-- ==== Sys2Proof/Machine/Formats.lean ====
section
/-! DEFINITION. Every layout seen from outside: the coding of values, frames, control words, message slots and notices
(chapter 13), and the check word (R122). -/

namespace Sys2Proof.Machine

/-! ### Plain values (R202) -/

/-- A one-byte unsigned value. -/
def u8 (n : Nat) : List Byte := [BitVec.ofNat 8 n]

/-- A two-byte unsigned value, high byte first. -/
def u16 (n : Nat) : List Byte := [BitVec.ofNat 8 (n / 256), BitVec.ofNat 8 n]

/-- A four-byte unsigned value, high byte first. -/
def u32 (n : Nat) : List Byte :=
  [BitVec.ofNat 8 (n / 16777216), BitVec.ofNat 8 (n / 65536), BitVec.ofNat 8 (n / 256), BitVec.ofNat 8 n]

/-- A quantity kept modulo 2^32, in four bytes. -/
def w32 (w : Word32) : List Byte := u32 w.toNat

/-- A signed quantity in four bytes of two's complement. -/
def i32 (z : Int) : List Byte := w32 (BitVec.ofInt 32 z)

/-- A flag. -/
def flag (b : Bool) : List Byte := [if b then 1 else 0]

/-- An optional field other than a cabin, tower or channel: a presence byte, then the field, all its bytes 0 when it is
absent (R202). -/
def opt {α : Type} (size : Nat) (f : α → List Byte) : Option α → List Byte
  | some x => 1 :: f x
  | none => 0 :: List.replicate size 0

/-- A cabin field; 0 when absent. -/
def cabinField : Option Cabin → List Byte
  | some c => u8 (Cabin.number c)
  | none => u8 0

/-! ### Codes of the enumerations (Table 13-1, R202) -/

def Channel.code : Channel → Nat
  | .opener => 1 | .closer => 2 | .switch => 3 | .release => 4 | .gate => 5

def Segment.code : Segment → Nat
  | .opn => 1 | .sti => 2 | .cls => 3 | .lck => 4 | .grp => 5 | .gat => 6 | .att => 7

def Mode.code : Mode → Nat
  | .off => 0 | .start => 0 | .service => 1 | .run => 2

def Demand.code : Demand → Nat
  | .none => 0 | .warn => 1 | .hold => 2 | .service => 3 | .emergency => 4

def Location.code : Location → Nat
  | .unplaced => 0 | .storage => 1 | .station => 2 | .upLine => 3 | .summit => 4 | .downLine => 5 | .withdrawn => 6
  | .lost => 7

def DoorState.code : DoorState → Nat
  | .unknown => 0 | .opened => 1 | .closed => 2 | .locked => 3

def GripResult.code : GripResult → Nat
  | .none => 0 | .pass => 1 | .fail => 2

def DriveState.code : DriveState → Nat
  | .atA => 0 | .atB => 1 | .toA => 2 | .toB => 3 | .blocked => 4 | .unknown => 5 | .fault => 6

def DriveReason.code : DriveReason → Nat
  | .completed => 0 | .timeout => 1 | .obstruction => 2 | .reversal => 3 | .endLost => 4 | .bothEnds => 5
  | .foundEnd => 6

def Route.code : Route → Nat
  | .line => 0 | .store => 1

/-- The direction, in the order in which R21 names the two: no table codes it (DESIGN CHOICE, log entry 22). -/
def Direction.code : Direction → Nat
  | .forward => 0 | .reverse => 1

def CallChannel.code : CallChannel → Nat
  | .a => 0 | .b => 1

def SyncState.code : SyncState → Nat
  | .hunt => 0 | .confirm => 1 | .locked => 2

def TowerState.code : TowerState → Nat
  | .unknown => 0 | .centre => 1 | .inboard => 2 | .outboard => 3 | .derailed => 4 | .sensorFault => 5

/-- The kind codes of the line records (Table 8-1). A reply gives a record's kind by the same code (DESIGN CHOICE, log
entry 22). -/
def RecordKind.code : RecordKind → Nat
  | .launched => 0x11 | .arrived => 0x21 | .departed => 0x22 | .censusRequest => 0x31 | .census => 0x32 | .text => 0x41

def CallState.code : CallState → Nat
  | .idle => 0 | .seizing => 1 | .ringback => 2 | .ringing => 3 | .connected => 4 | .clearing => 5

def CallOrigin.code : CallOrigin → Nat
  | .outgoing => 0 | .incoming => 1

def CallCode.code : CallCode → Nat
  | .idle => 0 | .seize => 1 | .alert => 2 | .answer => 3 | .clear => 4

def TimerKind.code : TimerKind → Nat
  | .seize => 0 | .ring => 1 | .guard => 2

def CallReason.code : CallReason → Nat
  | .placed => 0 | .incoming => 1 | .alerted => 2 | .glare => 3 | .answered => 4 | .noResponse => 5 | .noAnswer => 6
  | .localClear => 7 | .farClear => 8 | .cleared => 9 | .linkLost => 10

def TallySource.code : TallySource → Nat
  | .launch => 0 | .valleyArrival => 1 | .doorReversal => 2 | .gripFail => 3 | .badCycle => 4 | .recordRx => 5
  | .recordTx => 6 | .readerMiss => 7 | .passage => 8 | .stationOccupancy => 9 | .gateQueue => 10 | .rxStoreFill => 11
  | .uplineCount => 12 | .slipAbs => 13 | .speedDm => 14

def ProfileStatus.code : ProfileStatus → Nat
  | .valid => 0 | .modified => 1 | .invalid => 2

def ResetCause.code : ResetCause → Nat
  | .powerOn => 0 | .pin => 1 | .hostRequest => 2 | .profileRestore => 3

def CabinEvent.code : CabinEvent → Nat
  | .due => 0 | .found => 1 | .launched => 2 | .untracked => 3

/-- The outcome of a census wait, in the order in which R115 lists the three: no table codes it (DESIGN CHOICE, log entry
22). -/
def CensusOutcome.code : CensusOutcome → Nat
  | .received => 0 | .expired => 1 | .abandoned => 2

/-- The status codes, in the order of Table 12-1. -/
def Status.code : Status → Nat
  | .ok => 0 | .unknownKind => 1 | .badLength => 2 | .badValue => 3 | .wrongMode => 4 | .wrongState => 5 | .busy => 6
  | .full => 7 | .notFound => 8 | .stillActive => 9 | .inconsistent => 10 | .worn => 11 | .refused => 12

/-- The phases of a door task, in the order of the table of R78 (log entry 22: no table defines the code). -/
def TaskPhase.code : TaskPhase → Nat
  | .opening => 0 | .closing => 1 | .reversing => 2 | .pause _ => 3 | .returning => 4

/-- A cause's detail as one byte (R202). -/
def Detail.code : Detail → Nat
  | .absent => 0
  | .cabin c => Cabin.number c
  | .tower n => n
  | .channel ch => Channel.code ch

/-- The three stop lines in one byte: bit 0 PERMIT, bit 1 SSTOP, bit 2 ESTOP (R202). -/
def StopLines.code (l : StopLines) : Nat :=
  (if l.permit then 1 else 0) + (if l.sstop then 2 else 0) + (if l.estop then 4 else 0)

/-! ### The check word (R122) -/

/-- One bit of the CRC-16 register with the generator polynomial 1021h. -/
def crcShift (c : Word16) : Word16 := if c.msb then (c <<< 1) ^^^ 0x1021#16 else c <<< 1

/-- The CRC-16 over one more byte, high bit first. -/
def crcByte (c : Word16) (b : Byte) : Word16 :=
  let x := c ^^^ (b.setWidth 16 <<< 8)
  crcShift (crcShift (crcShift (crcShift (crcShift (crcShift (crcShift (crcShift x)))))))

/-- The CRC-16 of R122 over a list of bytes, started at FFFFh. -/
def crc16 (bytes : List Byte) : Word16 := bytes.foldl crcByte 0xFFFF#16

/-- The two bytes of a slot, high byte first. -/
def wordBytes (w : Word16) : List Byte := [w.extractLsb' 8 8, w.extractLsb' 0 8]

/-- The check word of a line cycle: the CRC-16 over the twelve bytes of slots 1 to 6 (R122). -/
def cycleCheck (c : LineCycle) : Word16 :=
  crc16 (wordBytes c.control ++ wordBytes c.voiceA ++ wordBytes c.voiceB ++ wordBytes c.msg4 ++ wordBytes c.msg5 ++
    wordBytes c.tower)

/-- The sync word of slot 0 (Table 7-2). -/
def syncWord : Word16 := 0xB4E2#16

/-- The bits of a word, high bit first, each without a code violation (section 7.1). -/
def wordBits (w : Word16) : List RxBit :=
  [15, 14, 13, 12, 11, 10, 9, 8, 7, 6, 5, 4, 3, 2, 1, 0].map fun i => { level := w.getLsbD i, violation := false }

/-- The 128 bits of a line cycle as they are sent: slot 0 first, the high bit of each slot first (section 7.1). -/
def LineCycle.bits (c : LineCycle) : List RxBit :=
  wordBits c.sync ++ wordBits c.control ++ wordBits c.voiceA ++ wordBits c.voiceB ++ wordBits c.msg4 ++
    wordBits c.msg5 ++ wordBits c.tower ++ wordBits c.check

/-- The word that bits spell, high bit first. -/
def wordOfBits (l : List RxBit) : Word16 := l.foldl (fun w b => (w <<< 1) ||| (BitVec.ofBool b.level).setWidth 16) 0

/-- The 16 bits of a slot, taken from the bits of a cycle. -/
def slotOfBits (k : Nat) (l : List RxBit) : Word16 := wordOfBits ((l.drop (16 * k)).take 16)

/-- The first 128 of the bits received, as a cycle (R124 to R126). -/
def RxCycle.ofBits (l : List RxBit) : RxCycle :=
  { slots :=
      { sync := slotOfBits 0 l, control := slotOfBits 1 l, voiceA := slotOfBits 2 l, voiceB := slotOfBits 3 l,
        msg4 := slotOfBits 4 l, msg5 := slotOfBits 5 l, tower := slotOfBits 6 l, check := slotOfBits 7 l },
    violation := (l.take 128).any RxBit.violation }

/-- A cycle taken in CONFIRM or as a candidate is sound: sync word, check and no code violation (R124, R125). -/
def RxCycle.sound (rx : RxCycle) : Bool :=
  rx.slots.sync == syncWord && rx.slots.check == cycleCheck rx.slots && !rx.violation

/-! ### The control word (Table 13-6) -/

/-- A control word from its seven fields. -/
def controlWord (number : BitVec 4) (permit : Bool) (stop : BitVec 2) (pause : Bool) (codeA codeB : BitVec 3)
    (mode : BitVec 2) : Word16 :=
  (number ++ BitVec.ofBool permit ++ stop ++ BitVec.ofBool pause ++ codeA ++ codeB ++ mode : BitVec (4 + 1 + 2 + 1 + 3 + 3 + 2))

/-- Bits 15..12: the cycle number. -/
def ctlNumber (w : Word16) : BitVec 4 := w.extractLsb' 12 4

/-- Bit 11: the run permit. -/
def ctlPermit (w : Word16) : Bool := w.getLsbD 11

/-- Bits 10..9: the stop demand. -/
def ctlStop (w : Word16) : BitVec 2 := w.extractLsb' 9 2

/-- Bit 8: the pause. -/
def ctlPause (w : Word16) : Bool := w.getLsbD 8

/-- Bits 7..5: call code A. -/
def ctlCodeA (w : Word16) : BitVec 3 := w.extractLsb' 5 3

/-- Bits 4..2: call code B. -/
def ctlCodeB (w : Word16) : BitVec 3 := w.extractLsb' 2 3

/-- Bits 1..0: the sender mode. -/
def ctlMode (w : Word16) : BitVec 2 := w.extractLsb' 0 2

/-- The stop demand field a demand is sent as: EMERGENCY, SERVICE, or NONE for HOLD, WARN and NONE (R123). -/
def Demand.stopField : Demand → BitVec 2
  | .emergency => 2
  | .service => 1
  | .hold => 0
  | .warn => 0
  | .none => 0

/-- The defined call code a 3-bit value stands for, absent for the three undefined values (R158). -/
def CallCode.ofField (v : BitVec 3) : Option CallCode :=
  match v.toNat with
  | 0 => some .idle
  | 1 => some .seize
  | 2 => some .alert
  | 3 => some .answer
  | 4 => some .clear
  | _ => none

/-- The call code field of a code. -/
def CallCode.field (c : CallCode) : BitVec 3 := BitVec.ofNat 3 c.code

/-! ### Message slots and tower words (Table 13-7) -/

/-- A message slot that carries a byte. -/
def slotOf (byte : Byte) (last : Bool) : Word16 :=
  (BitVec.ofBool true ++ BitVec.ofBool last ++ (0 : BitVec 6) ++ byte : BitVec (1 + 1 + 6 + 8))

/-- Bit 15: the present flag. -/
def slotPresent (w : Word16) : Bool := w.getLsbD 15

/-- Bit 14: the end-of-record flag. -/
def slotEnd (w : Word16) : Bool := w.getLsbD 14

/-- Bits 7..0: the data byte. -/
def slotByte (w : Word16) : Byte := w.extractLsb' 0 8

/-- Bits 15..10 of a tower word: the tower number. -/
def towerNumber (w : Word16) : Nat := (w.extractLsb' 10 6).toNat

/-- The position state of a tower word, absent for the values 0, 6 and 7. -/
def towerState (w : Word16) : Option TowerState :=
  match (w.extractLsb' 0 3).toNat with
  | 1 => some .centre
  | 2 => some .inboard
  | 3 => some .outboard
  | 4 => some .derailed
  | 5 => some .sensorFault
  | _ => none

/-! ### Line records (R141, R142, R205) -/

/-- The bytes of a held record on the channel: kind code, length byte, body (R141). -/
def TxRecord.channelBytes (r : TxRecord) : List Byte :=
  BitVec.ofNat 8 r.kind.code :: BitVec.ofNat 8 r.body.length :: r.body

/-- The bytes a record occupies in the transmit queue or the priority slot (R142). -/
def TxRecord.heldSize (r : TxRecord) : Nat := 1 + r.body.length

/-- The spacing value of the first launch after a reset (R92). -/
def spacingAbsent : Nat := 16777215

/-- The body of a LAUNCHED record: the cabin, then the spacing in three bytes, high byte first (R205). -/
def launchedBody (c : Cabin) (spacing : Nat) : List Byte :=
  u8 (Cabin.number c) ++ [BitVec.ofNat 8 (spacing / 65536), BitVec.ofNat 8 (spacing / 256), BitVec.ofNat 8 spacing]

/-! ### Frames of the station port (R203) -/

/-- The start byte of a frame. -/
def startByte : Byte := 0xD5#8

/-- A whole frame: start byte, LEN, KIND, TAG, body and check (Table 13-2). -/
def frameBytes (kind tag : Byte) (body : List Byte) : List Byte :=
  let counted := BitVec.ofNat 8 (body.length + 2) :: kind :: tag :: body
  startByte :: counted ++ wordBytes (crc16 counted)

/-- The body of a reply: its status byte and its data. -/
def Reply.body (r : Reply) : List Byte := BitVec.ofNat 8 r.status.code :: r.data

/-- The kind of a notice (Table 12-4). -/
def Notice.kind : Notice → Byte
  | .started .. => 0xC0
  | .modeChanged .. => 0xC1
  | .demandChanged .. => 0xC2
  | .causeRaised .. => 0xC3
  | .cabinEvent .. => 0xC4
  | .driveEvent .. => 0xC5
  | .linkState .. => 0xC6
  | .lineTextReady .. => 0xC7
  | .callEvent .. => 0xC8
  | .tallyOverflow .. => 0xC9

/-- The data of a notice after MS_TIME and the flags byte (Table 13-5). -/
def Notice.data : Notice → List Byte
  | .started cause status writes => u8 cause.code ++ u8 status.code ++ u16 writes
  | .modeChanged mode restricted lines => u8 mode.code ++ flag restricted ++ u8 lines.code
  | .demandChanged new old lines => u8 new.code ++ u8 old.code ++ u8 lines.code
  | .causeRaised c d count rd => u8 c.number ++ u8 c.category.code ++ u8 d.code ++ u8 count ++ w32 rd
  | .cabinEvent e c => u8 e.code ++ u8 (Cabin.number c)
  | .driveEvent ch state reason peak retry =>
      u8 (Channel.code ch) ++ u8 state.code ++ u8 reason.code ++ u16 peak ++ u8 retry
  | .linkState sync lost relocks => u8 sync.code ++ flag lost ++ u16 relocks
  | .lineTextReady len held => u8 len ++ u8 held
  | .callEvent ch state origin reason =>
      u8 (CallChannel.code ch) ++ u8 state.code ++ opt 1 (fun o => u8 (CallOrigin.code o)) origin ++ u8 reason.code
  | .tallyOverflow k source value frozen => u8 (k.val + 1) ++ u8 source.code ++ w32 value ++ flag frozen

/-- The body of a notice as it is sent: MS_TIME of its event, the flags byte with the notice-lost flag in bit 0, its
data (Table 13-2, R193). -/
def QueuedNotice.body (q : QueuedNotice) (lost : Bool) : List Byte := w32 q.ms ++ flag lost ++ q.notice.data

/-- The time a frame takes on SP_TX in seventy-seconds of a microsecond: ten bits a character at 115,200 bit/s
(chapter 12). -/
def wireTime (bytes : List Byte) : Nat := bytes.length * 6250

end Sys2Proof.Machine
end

-.-.-

§ **About this task**:
Go through the entries. Report every line that contains the word "records".

§ **Exercise output**:
/-- The kind codes of the line records (Table 8-1). A reply gives a record's kind by the same code (DESIGN CHOICE, log
/-! ### Line records (R141, R142, R205) -/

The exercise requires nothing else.